REQUIREMENT => Within the listing below, the lines containing "columnsOf" are to be counted. Give the number only.

ENTRIES SUPPLIED =>
-- ==== Sys2Proof/Machine/LinkBase.lean ====
section
/-! DEFINITION. Access to lanes, quads and ports; which ports a quad's mode makes, their rates and lanes (R12, R162,
R168); lossless priorities and the pause frames that fall due (R209, R211). -/

namespace Sys2Proof.Machine

open Sys2Proof

/-- A lane, a quad, a port. -/
def lane (s : State) (n : Nat) : Lane := kvGetD {} n s.lk.lanes
def quad (s : State) (q : Nat) : Quad := kvGetD {} q s.lk.quads
def port (s : State) (p : Nat) : Port := kvGetD {} p s.lk.ports

/-- Storing a lane, a quad, a port. -/
def setLane (n : Nat) (l : Lane) (s : State) : State := { s with lk := { s.lk with lanes := kvPut n l s.lk.lanes } }
def setQuad (q : Nat) (x : Quad) (s : State) : State := { s with lk := { s.lk with quads := kvPut q x s.lk.quads } }
def setPort (p : Nat) (x : Port) (s : State) : State := { s with lk := { s.lk with ports := kvPut p x s.lk.ports } }

/-- Changing a port. -/
def modPort (p : Nat) (f : Port → Port) (s : State) : State := setPort p (f (port s p)) s

/-- A mode makes the port with this number within its quad (R162). -/
def modeHas (mode j : Nat) : Bool :=
  match mode with
  | 1 | 2 | 4 | 8 | 9 => true
  | 5 => j == 0 || j == 2
  | 3 | 6 | 10 | 11 => j == 0
  | _ => false

/-- The modes of a Tsuip link (R162). -/
def modeTsuip (mode : Nat) : Bool := mode == 4 || mode == 5 || mode == 6

/-- The configured width of a mode's port in lanes. -/
def modeLanes (mode : Nat) : Nat :=
  match mode with
  | 5 => 2
  | 3 | 6 | 10 | 11 => 4
  | _ => 1

/-- The running mode of a port's quad. -/
def portMode (s : State) (p : Nat) : Nat := (quad s (p / 4)).mode

/-- A quad serves no port: it is out of service or leaving, itself or with its island (R505, R521). -/
def quadAway (s : State) (q : Nat) : Bool := unitAway s .quad q || unitAway s .island q

/-- The port is a Tsuip port. -/
def portTsuip (s : State) (p : Nat) : Bool := modeTsuip (portMode s p) && decide (p < 256)

/-- The rate of a port in units of 100 Mb/s (R162); a Tsuip port's follows its width in use. -/
def portRate (s : State) (p : Nat) : Nat :=
  match portMode s p with
  | 1 => 10
  | 2 => 25
  | 3 | 8 => 100
  | 4 | 5 | 6 => 100 * max 1 (port s p).ts.width
  | 9 => 250
  | 10 => 400
  | 11 => 1000
  | _ => 10

/-- The time that `n` bits take on a port's medium. -/
def bitTime (s : State) (p n : Nat) : Nat := n * 10 * Config.nsUnit / portRate s p

/-- The time of `n` pause quanta of 512 bit times (R210). -/
def quantaTime (s : State) (p n : Nat) : Nat := bitTime s p (512 * n)

/-- The logical lanes of a port within its quad (R162). -/
def portLanes (s : State) (p : Nat) : List Nat := (List.range (modeLanes (portMode s p))).map (p % 4 + ·)

/-- The physical lane that carries a logical receive lane (R168). -/
def rxLane (s : State) (q i : Nat) : Nat := 4 * q + fld (2 * i + 1) (2 * i) (cu s (R.serMap q))

/-- The physical lane that carries a logical transmit lane (R168). -/
def txLane (s : State) (q i : Nat) : Nat := 4 * q + fld (2 * i + 9) (2 * i + 8) (cu s (R.serMap q))

/-- The lanes of a logical lane serve: neither is out of service or leaving (R505). -/
def laneServes (s : State) (q i : Nat) : Bool := !unitAway s .lane (rxLane s q i) && !unitAway s .lane (txLane s q i)

/-- A lane of a port has failed: a port other than a Tsuip link that needs it does not exist (R520). -/
def laneMissing (s : State) (p : Nat) : Bool :=
  !modeTsuip (portMode s p) && (portLanes s p).any fun i =>
    unitState s .lane (rxLane s (p / 4) i) == 3 || unitState s .lane (txLane s (p / 4) i) == 3

/-- Port Pn has a MAC (R197, R505, R520). -/
def portPresent (s : State) (p : Nat) : Bool :=
  decide (p < 256) && modeHas (portMode s p) (p % 4) && !(quad s (p / 4)).failed && !quadAway s (p / 4) && !laneMissing s p

/-- A port number that the quad's mode in use leaves without a port beside those it forms: a mode of one port from four lanes, or
of two Tsuip ×2 links (R12). -/
def unusedNumber (s : State) (p : Nat) : Bool :=
  decide (p < 256) && decide (2 ≤ modeLanes (portMode s p)) && !modeHas (portMode s p) (p % 4)

/-- The logical receive lane that a physical lane carries. -/
def logicalOf (s : State) (ln : Nat) : Nat := ((List.range 4).find? fun i => rxLane s (ln / 4) i == ln).getD 0

/-- The port that a physical lane serves. -/
def portOfLane (s : State) (ln : Nat) : Nat :=
  let i := logicalOf s ln
  let w := modeLanes (quad s (ln / 4)).mode
  4 * (ln / 4) + i / w * w

/-- A lane has lock and neither LOS nor LOL. -/
def Lane.good (l : Lane) : Bool := l.lock && !l.los && !l.lol

/-- The lossless priorities of a port, one bit each (R209, R212): on a Tsuip port the classes of CLASS_EN. -/
def lossless (s : State) (p : Nat) : Nat :=
  if 256 ≤ p then 0
  else if portTsuip s p then cuF s (R.serTsCfg2 (p / 4) (p % 4)) 23 16
  else if cuF s (R.macPauseCfg p) 1 0 = 0 then 0
  else cuF s (R.macPauseCfg p) 15 8

/-- The priority is a lossless one of its port. -/
def isLossless (s : State) (p prio : Nat) : Bool := bit prio (lossless s p)

/-- A port's register in its Tsuip set (R44): the map's instance for the port's quad and its lane. -/
def tsReg (f : Nat → Nat → Nat) (p : Nat) : Nat := f (p / 4) (p % 4)

/-- A pause frame falls due: XOFF or XON for the priorities of a mask (R211). A later change replaces an earlier one not
yet sent. -/
def pauseDue (p mask : Nat) (xoff : Bool) (s : State) : State :=
  modPort p (fun x =>
    if xoff then { x with dueXoff := x.dueXoff ||| mask, dueXon := x.dueXon &&& (0xFF ^^^ mask) }
    else { x with dueXon := x.dueXon ||| mask, dueXoff := x.dueXoff &&& (0xFF ^^^ mask) }) s

/-- A lossless pair of a port enters or leaves XOFF (R211). `any` says whether another lossless priority of the port is
in XOFF; in mode 1 the port as a whole follows the first to enter and the last to leave. A port that is down sends
nothing (R215); a Tsuip port sends no pause (R182). From T_d until DRAIN ends no XON goes out (R55). -/
def watermark (p prio : Nat) (xoff any : Bool) (s : State) : State :=
  if portTsuip s p || !(port s p).up || (s.md.draining && !xoff) then s
  else
    match cuF s (R.macPauseCfg p) 1 0 with
    | 1 => if any then s else pauseDue p 0xFF xoff s
    | 2 => pauseDue p (2 ^ prio) xoff s
    | _ => s

/-- A port's MAC counter is at 0x100 + 8 × n (R225). -/
def macCtr (p n : Nat) : Nat := 0x400100 + 0x400 * p + 8 * n

/-- Counting in a MAC statistic. -/
def countMac (p n k : Nat) (s : State) : State := addRg64 (macCtr p n) k s

/-- The size bin of a frame among seven (R225). -/
def sizeBin (f : Nat) : Nat :=
  if f ≤ 64 then 0 else if f ≤ 127 then 1 else if f ≤ 255 then 2 else if f ≤ 511 then 3
  else if f ≤ 1023 then 4 else if f ≤ 1518 then 5 else 6

/-- The cast of a frame: 0 unicast, 1 multicast, 2 broadcast (R225). -/
def castOf (bs : List Byte) : Nat :=
  if beN bs 0 6 = 0xFFFFFFFFFFFF then 2 else if byteAt bs 0 % 2 = 1 then 1 else 0

/-! ## What a port puts on its lanes (R168, R173, R174, R177) -/

/-- The physical transmit lanes of a port, in logical order: on a Tsuip port in CONFIG and ACTIVE those of the width that training has
found (R188); else every lane of its mode. -/
def txLanes (s : State) (p : Nat) : List Nat :=
  let t := (port s p).ts
  let all := (List.range (modeLanes (portMode s p))).map fun i => txLane s (p / 4) (p % 4 + i)
  if portTsuip s p && decide (3 ≤ t.st) && t.st != 5 then all.filter fun ln => bit (ln % 4) t.txUse else all

/-- TX_INV of a physical lane. -/
def txInverted (s : State) (ln : Nat) : Bool := bit 0 (cu s (R.serLaneCfg (ln / 4) (ln % 4)))

/-- COM, which alone is IDLE. -/
def symCom : Sym := .k 0xBC

/-- The columns of a symbol stream on `w` lanes, the last one filled with IDLE (R174); `fuel` bounds the columns. -/
def columnsOf (w : Nat) : Nat → List Sym → List (List Sym)
  | 0, _ => []
  | _ + 1, [] => []
  | fuel + 1, x :: xs =>
    let c := (x :: xs).take w
    (c ++ List.replicate (w - c.length) symCom) :: columnsOf w fuel ((x :: xs).drop w)

/-- The columns of a frame: SOF, the header symbol with CLASS, the bytes, EOF or EEF (R174, R176). -/
def frameColumns (w cls : Nat) (bs : List Byte) (eef : Bool) : List (List Sym) :=
  let xs : List Sym := [.k 0xFB, .d (BitVec.ofNat 8 (cls % 8))] ++ bs.map Sym.d ++ [.k (if eef then 0xFE else 0xFD)]
  columnsOf (max 1 w) xs.length xs

/-- A lane sends symbols: their code groups follow its running disparity, inverted by TX_INV (R168, R173). -/
def laneSends (ln : Nat) (xs : List Sym) (s : State) : State :=
  let l := lane s ln
  let c := codeAll l.txRd xs
  setLane ln { l with txRd := c.2, txGroups := if txInverted s ln then c.1.map (1023 - ·) else c.1 } s

/-- Columns of symbols go out on some lanes, symbol k of each on lane k (R174). -/
def columnsOut (lanes : List Nat) (cols : List (List Sym)) (s : State) : State :=
  forAll (fun c => laneSends c.1 (cols.map fun col => nth symCom col c.2)) lanes.zipIdx s

/-- A port has put bytes on its medium; on a Tsuip port as the columns of a frame of a class. -/
def sentOn (p cls : Nat) (bs : List Byte) (eef : Bool) (s : State) : State :=
  let lanes := txLanes s p
  let cols := if portTsuip s p then frameColumns lanes.length cls bs eef else []
  whenDo (portTsuip s p) (columnsOut lanes cols)
    (modPort p (fun x => { x with
      lastSent := bs, lastLanes := lanes.map fun ln => (ln, txInverted s ln),
      tsOut := if portTsuip s p then { x.tsOut with columns := cols } else x.tsOut }) s)

/-- The CRC-8 of ordered sets: x^8 + x^2 + x + 1, initial value 0, most significant bit first (R177). -/
def crc8 (bs : List Byte) : Nat :=
  bs.foldl (fun c b => (List.range 8).foldl (fun c _ => if 128 ≤ c then ((c * 2) % 256) ^^^ 7 else c * 2) (c ^^^ b.toNat)) 0

/-- Counting a frame that a port has sent whole (R225). -/
def countSent (p : Nat) (bs : List Byte) (s : State) : State :=
  countMac p (37 + sizeBin bs.length) 1 (countMac p (28 + castOf bs) 1 (countMac p 27 1 (countMac p 26 bs.length s)))

end Sys2Proof.Machine
end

THE ANSWER => 3